* _Given data_:
☆ ☆ ☆
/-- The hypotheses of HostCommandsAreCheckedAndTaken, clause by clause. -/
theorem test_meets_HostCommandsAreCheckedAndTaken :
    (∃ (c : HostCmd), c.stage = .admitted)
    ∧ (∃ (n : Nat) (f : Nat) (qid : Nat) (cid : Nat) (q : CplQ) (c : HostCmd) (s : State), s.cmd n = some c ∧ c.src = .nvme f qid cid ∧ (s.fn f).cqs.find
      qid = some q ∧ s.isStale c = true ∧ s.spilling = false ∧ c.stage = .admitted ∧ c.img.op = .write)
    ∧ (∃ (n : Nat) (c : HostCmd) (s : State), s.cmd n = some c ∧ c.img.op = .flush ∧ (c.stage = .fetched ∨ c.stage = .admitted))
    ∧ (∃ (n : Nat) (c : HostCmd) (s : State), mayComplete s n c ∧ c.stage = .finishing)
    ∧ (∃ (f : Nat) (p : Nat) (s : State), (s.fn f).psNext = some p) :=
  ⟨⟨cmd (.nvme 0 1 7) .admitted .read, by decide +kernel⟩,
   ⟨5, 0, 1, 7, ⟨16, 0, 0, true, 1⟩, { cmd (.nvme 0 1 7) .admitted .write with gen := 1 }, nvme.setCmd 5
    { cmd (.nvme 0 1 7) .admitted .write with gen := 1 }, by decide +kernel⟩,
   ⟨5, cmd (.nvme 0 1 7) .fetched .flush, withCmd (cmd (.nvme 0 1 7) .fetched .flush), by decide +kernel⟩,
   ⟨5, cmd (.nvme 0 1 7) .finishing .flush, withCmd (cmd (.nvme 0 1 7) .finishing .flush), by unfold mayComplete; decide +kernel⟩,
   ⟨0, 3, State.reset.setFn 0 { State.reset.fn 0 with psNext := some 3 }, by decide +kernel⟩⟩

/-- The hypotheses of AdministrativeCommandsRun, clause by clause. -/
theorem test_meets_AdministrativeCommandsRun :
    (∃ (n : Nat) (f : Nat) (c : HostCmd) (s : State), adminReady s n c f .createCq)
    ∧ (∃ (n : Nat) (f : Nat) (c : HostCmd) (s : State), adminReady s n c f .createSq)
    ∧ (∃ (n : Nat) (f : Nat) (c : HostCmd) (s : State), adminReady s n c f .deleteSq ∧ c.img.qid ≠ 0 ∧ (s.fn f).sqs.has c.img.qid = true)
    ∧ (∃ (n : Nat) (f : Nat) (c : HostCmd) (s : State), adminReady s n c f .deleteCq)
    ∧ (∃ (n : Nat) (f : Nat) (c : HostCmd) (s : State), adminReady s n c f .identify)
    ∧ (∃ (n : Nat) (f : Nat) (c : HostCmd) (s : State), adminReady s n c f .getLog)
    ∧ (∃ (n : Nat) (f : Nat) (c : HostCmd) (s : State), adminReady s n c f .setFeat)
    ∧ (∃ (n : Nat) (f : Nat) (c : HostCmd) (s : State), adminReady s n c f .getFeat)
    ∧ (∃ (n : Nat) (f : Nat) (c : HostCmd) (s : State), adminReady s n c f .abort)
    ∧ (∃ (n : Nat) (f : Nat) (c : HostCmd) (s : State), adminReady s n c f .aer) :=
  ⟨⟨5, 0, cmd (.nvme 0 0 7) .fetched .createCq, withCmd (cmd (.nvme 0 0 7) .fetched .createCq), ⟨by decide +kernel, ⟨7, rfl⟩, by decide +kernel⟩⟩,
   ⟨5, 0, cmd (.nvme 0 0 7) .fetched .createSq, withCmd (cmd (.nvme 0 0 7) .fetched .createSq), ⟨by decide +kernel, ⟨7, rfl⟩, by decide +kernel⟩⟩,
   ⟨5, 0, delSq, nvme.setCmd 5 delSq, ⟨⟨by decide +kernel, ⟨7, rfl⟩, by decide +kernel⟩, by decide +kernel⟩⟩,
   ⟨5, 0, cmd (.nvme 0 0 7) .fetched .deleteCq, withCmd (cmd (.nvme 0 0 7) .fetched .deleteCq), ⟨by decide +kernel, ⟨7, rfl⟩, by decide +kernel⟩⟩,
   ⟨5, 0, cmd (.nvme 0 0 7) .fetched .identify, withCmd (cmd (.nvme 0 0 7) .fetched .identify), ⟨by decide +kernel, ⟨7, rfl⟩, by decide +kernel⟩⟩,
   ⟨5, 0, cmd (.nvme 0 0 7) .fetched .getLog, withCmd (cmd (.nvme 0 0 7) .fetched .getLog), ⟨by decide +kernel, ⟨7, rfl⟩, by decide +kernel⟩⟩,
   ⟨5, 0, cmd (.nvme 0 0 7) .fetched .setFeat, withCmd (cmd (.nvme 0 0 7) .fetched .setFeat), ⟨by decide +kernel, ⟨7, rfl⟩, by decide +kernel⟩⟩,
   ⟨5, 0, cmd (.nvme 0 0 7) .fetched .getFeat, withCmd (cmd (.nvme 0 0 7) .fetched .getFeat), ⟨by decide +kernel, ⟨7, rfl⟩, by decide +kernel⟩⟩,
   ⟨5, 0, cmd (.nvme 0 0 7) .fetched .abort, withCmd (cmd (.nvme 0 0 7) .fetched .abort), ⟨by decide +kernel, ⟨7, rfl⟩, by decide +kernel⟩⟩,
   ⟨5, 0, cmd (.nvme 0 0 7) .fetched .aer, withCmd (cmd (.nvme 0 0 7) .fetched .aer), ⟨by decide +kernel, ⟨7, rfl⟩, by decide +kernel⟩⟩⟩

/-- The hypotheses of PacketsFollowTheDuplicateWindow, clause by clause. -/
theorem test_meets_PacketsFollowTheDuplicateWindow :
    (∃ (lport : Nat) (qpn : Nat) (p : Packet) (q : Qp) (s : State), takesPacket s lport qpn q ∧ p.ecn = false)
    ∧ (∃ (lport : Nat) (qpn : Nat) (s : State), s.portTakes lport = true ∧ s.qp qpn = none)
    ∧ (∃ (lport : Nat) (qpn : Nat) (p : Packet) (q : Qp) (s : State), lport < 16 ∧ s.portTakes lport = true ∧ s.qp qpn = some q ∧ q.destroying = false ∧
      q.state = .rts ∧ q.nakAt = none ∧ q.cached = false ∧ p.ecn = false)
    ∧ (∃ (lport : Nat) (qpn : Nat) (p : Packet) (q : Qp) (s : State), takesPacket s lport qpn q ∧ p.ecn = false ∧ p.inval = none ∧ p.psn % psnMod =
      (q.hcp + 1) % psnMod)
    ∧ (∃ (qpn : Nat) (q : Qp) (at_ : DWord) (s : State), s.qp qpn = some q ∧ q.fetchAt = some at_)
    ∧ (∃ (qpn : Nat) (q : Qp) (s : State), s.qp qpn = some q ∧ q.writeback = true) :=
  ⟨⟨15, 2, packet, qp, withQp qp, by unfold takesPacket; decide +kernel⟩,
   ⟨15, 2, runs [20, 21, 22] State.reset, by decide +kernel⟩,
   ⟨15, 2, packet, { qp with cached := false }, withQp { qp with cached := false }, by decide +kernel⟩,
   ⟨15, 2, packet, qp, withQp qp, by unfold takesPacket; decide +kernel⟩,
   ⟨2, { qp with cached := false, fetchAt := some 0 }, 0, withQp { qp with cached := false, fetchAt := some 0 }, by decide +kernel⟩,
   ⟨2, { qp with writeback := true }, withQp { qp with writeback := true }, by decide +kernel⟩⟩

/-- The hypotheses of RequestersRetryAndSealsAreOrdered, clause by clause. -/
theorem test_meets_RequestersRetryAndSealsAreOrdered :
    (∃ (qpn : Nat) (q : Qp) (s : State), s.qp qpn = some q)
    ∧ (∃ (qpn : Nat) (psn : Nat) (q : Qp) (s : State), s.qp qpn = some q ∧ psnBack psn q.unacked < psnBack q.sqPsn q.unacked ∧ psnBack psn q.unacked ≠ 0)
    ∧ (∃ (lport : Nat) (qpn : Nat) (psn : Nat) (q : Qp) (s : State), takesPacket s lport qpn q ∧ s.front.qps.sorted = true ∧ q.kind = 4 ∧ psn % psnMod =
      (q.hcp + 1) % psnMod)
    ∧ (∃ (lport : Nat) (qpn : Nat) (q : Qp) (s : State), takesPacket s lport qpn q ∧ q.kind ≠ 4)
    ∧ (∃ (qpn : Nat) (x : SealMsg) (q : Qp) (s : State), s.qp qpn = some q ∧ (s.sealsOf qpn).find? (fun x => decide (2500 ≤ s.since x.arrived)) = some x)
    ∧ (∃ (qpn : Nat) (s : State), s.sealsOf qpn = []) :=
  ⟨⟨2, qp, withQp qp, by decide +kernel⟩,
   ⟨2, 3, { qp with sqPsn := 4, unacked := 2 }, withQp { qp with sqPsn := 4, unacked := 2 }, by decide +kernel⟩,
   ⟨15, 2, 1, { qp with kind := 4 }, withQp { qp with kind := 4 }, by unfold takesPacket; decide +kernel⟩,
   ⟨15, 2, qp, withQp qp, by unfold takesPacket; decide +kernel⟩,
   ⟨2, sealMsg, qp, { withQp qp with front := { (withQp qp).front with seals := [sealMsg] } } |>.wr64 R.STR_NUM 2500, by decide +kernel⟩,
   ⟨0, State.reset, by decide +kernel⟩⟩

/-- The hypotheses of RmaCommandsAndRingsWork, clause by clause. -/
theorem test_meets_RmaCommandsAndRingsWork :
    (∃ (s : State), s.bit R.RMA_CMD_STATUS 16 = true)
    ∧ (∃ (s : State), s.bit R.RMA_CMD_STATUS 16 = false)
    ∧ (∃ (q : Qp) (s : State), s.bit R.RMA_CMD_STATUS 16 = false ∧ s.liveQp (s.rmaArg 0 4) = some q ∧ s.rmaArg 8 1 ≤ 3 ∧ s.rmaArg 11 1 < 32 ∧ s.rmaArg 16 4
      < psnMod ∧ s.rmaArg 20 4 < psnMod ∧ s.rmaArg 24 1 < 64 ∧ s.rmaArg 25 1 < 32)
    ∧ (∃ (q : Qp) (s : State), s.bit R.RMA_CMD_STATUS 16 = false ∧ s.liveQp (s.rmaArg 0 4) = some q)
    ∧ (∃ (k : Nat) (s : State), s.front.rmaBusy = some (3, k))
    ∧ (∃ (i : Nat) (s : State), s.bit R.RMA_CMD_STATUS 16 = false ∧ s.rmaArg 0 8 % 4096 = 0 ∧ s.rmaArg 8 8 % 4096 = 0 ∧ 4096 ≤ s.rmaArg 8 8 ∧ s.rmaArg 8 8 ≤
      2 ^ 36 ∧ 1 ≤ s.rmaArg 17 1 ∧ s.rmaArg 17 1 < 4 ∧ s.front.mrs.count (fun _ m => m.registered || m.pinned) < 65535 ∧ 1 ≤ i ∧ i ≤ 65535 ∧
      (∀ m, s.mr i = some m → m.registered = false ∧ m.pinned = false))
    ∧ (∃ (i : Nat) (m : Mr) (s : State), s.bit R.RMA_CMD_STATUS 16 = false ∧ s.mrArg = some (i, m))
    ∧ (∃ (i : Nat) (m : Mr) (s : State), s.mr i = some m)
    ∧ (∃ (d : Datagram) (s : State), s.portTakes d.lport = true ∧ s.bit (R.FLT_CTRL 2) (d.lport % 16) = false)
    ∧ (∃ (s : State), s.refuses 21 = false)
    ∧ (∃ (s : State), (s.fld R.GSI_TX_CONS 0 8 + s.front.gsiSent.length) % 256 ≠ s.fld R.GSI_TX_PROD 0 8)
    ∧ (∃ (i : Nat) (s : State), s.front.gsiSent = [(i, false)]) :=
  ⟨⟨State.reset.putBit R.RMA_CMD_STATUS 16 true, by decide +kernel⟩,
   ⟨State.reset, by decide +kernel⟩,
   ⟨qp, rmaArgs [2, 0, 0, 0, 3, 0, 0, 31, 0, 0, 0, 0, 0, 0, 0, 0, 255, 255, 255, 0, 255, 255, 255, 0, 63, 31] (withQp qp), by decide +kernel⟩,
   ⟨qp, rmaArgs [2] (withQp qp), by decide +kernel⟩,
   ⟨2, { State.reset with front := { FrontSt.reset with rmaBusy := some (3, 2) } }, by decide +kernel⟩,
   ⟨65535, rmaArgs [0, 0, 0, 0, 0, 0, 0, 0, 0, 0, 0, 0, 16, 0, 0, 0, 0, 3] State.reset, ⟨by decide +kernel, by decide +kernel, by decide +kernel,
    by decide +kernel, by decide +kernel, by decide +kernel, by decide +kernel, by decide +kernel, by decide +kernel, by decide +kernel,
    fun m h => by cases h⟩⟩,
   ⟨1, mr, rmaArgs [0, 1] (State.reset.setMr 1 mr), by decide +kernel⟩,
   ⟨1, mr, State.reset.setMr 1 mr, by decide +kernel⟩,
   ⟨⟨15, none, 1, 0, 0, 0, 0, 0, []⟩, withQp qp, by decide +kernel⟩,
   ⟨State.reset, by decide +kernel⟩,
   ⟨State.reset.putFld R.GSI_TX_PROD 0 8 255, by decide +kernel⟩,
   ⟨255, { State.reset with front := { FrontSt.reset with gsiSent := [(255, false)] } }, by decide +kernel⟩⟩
☆ ☆ ☆
* _What is required_: Check the entries above for the word "identify" and copy every line where it turns up.

* _Response_:
    ∧ (∃ (n : Nat) (f : Nat) (c : HostCmd) (s : State), adminReady s n c f .identify)
   ⟨5, 0, cmd (.nvme 0 0 7) .fetched .identify, withCmd (cmd (.nvme 0 0 7) .fetched .identify), ⟨by decide +kernel, ⟨7, rfl⟩, by decide +kernel⟩⟩,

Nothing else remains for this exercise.